If your system uses systemd for its autostart, you have to configure the AlertR client a bit different. Copying the template and setting permissions is still the same:
root@towel:/home/alertr/sensorClientExecuter/init.d_example# cp alertRsensorExecuter.sh /etc/init.d/
root@towel:/etc/init.d# chown root:root alertRsensorExecuter.sh
root@towel:/etc/init.d# chmod 755 alertRsensorExecuter.sh
Configuring the init.d script correctly is also the same:
[...]
# change USER to the user which runs the alertRclient
USER=alertr
# change DAEMON to the path to run the alertRclient
DAEMON=/home/alertr/sensorClientExecuter/alertRclient.py
[...]
Now, systemd has to be configured. For this we copy the template service file to the correct location and install the service:
root@towel:/home/alertr/sensorClientExecuter/init.d_example# cp alertRsensorExecuter.service /etc/systemd/system/
root@towel:/home/alertr/sensorClientExecuter# systemctl enable alertRsensorExecuter.service
The alertR client can be started with the following command:
root@towel:/home/alertr/sensorClientExecuter# service alertRsensorExecuter.sh status
The log file of the client (it is created in the directory you have configured in the General Section) should now show the following:
[...]
07/23/2016 10:26:16 INFO: [alertRclient.py] Initializing sensors.
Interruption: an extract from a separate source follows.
/-- Actions an advice context may take between two AWAITs (12 R261). -/
def State.lead (s : State) : Nat := max 1 ((mgmtGet s 0x50010).toNat % 256)

end Sys2Proof.Machine
end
07/23/2016 10:26:16 INFO: [alertRclient.py] Connecting to server.
07/23/2016 10:26:16 INFO: [alertRclient.py] Starting watchdog thread.
07/23/2016 10:26:16 INFO: [alertRclient.py] Starting update check thread.
07/23/2016 10:26:16 INFO: [alertRclient.py] Client started.
If you experience problems, please check the log file first. If it is not helpful, change the log level to DEBUG and check again. If no error can be seen, please start the AlertR client manually and check if an error occurs that is not printed into the log file. This can be done by just executing the AlertR client as the user that it normally runs with.
alertr@towel:~/sensorClientExecuter$ ./alertRclient.py
If you still have problems and do not know how to solve them, you can use the Github Issues.